The FBI then issued an alert to map libraries around the world [after Smiley’s arrest for the Yale University thefts], advising curators to check their collections and determine whether the accused had recently visited their institutions.
That’s when the British Library first noticed the missing Frobisher map and the two other apparent thefts. Peter Barber, head of the library’s cartography section, recently told the Hartford Courant that records show Smiley visited the library twice in the past 18 months and examined at least two of the books.

Developing, as they say. Earlier coverage of the Forbes Smiley case and other map theft news can be found in my Map Thefts category archive.

More Post-Katrina Maps

It’s been a few days since I last posted on Hurricane Katrina and its aftermath. Here are a few more links. Apologies for letting them accumulate.

ESRI’s Hurricane Katrina Disaster Viewer is, according to ESRI’s Lisa Kensok, who submitted this link, “designed to provide more detailed information than satellite imagery about impacted areas to responders, people affected, and the general public. You can locate an address or zoom to areas of interest and view FEMA damaged areas, U.S. Postal Service affected delivery areas, post-disaster satellite imagery, population density, street maps, and a lot more info. You can also generate demographic reports for selected areas.”

Most of the satellite image vendors have updated their Katrina pages: Digital Globe; Orbimage (including new photos of Gulfport: 1, 2); Space Imaging (via Cartography).

Before/after photo sets and post-storm photos of areas other than New Orleans may be found on the USGS’s Hurricane Katrina Impact Studies page (via GISuser.com and Cartography).

The University of Texas at Arlington’s library web site has a page of Katrina mapping and GIS resources; so does the always excellent Perry-Castañeda Library (via Cartography).

katrina.telascience.org “is a clearinghouse for as much imagery, elevation data, and geographic data that can be obtained for the Katrina-affected areas” (via All Points Blog).

Here’s a page of maps that focuses on the levee breaks and their reconstruction (via Kathryn Cramer).
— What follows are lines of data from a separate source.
/-- Settles O55. -/
theorem linkRecordIsReadBackOrIgnored : Obligations.LinkRecordIsReadBackOrIgnored := by
  refine ⟨fun s shown h => ?_, fun shown bs h => ?_, fun s => ?_⟩
  · obtain ⟨_, ⟨hdiv, _⟩, _⟩ := h
    simp only [displayAfter, parseRecord_bytes (linkRecord_legal hdiv)]
  · simp only [displayAfter, parseRecord_eq_none h]
  · cases hsel : s.sel <;> simp only [LinkRecord.bytes, State.linkRecord, selByte, hsel] <;> rfl

/-! Replaying the history (R71). -/

theorem replay_append (es fs : List Event) (p : Lanes Code × BitVec 4) : replay (es ++ fs) p = replay fs (replay es p) := by
  induction es generalizing p with
  | nil => rfl
  | cons e es ih => cases e <;> exact ih _

/-- `t` is `s` after some events: they are appended to the history, and its outputs are the levels they set. -/
def Emits (s t : State) : Prop := ∃ es, t.out = s.out ++ es ∧ (t.aout, t.dout) = replay es (s.aout, s.dout)

theorem Emits.of_same {s t : State} (hout : t.out = s.out) (haout : t.aout = s.aout) (hdout : t.dout = s.dout) :
    Emits s t :=
  ⟨[], by rw [hout, List.append_nil], by rw [haout, hdout]; rfl⟩

theorem Emits.refl (s : State) : Emits s s := .of_same rfl rfl rfl

theorem Emits.trans {s t u : State} (h : Emits s t) (k : Emits t u) : Emits s u := by
  obtain ⟨es, hout, hlevels⟩ := h
  obtain ⟨fs, kout, klevels⟩ := k
  exact ⟨es ++ fs, by rw [kout, hout, List.append_assoc], by rw [klevels, hlevels, replay_append]⟩

/-- What the history gives before some events, it gives after them. -/
theorem Emits.replay_out {s t : State} {p : Lanes Code × BitVec 4} (h : Emits s t) (hs : replay s.out p = (s.aout, s.dout)) :
    replay t.out p = (t.aout, t.dout) := by
  obtain ⟨es, hout, hlevels⟩ := h
  rw [hout, replay_append, hs, hlevels]

theorem emits_emit (s : State) (e : Event) : Emits s (s.emit e) := by
  cases e <;> exact ⟨[_], rfl, rfl⟩

theorem emits_pulse (s : State) (m : BitVec 4) : Emits s (s.pulse m) :=
  (emits_emit s _).trans (emits_emit _ _)

theorem emits_notify (s : State) : Emits s s.notify := by
  unfold State.notify
  split
  · exact emits_emit s _
  · exact .refl s

theorem emits_divOnTick (s : State) : Emits s (divOnTick s) := by
  simp only [divOnTick]
  split
  · exact .refl s
  · exact emits_pulse { s with cnt := Lanes.zip laneNext s.cnt s.div } _

theorem emits_advance (s : State) : Emits s (advance s) := by
  unfold advance
  split
  · exact emits_pulse { s with pos := 0 } _
  · exact .refl s

theorem playRows_emits {rs : List Nat} {s t : State} (h : playRows rs s = .next t) : Emits s t := by
  induction rs generalizing s with
  | nil => cases h; exact .refl _
  | cons r rs ih =>
    obtain ⟨u, hrow, hrows⟩ := andThen_spec _ _ _ h
    obtain ⟨_, jp, jv, _, rfl⟩ := playRow_spec r s u hrow
    exact ((emits_emit s _).trans (emits_emit _ _)).trans (ih hrows)

theorem playStep_emits {s t : State} (h : playStep s = .next t) : Emits s t := by
  obtain ⟨u, hrows, hpulse⟩ := andThen_spec _ _ _ h
  cases hpulse
  exact (playRows_emits hrows).trans (emits_pulse u _)

theorem seqPlayTick_emits {s t : State} (h : seqPlayTick s = .next t) : Emits s t := by
  obtain ⟨u, hplay, hadvance⟩ := andThen_spec _ _ _ h
  cases hadvance
  exact (playStep_emits hplay).trans (emits_advance u)

theorem previewWrite_emits {s t : State} (h : previewWrite s = .next t) : Emits s t := by
  obtain ⟨ht, _⟩ := previewWrite_spec s t h
  rw [ht]
  exact .refl s

/-! Every command's events account for its outputs. -/

theorem applyIntent_emits {c : Intent} {s t : State} (h : applyIntent c s = .next t) : Emits s t := by
  cases c with
  | dsel => cases h; exact emits_notify { s with sel := nextSel s.sel }
  | bas =>
    simp only [applyIntent, applyBas] at h
    split at h
    · obtain ⟨u, hwrite, hplay⟩ := andThen_spec _ _ _ h
      exact (previewWrite_emits hwrite).trans (playStep_emits hplay)
    · cases h; exact .refl s
  | bal => cases h; unfold applyBal; split <;> exact .refl s
  | bbs =>
    cases h
    unfold applyBbs
    split
    · exact emits_advance s
    · exact .refl s
  | bbl => cases h; unfold applyBbl; split <;> exact .refl s

theorem drain_emits {s t : State} (h : drain s = .next t) : Emits s t :=
  (drainList_induct (Emits s)
    (fun _ rest u _ _ hs happly => hs.trans (applyIntent_emits (s := { u with iq := rest }) happly)) s.iq s t rfl (.refl s) h).1

theorem arrive_emits {c : Intent} {s t : State} (h : arrive c s = .next t) : Emits s t := by
  rcases arrive_spec c s t h with ⟨_, rfl⟩ | ⟨_, _, rfl⟩ | ⟨_, _, happly⟩
  · exact .refl _
  · rcases enqueue_cases c s with ⟨_, heq⟩ | ⟨_, heq⟩ <;> rw [heq] <;> exact .refl s
  · exact applyIntent_emits happly

theorem execTick_emits {s t : State} (h : execTick s = .next t) : Emits s t := by
  rcases execTick_spec s t h with ⟨_, hdrain⟩ | ⟨_, _, _, u, hplay, hdrain⟩ | ⟨_, _, rfl⟩
  · exact (emits_divOnTick s).trans (drain_emits hdrain)
  · exact (seqPlayTick_emits hplay).trans (drain_emits hdrain)
  · exact .refl _

theorem emits_adjustSelected (c : Byte) (s : State) : Emits s (adjustSelected c s) := by
  rcases adjustSelected_spec c s with heq | ⟨i, _, _, heq⟩ <;> rw [heq]
  · exact .refl s
  · exact emits_notify { s with
      div := s.div.set i c
      cnt := if s.cfg.resetCounterOnChange then s.cnt.set i c else s.cnt }

theorem execDadj_emits {c : Byte} {s t : State} (h : execDadj c s = .next t) : Emits s t := by
  rcases execDadj_spec c s t h with ⟨_, rfl⟩ | ⟨_, _, rfl⟩ | ⟨_, _, rfl⟩
  · exact .refl s
  · exact .refl _
  · exact emits_adjustSelected c s

theorem stepWrite_emits {f : StepField} {v : Code} {s t : State} (h : stepWrite f v s = .next t) : Emits s t := by
  obtain ⟨_, rfl⟩ := stepWrite_spec f v s t h
  exact .refl s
This map shows the status of postal service disruptions in the area affected by Katrina; it’s updated frequently (via All Points Blog).
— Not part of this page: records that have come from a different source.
-- ==== Sys2Proof/WellFormed.lean ====
section
/-! DEFINITION. Which commands the command word can hold (R70, R72, R78). -/

namespace Sys2Proof

/-- IDX is an 8-bit unsigned index, 0 to 255 (R72). An index of `N_DESC` or more is well formed: it is encodable and its
command fails with DESC_RANGE (R72). -/
def Instr.wellFormed (i : Instr) : Bool := decide (i.idx < 256)

end Sys2Proof
end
People are making good use of Google Maps hacks; Google Maps Mania had a roundup last week. Not a Google mashup, but a kindred spirit: this page uses a slider to show the size of the flooded area by superimposing it on a map of Boston (via O’Reilly Radar).

Antique Maps of Iceland

Bishop Gudbrandur Thorlaksson's map of Iceland (1590) Antique Maps of Iceland: “All antique maps of Iceland (older than 1900) that are in the collection of the National and University Library of Iceland and the Central Bank of Iceland have been converted to a digital format and are accessible here. A short historical description in Icelandic and English is available for most of the maps. They are based on the book Kortasaga Íslands (A history of cartography of Iceland) by Haraldur Sigurðsson.” Thanks again, peacay.

Killer Maps

It’s hard to believe that Google Maps was only released last February, especially when you consider how a huge web-based ecosystem has sprung up around it since then. But it didn’t spring from nothing. Killer Maps, the cover story for the October 2005 issue of Technology Review, looks at how we got to this point — earlier mapping services and their unhackability; the decision to descramble GPS in 2000 — and the implications of making all kinds of data location-specific. It’s as good a summary of the past year as I’ve seen so far. Via Google Earth Blog. (The title of the article is a play on “killer app” — the apocryphal program that encourages mass adoption of a new technology: VisiCalc for the Apple II, e-mail for the Internet, et cetera, et cetera.)

Map of Pluto

Using the Hubble Space Telescope, astronomers have generated a colour map of Pluto; it’s a bit of a stretch to call the map “detailed,” but on the other hand it’s rather amazing to have any detail on a map of a tiny planet four to six billion kilometres away. It took a year of observations and two years of computer processing to generate this map. Via Very Spatial.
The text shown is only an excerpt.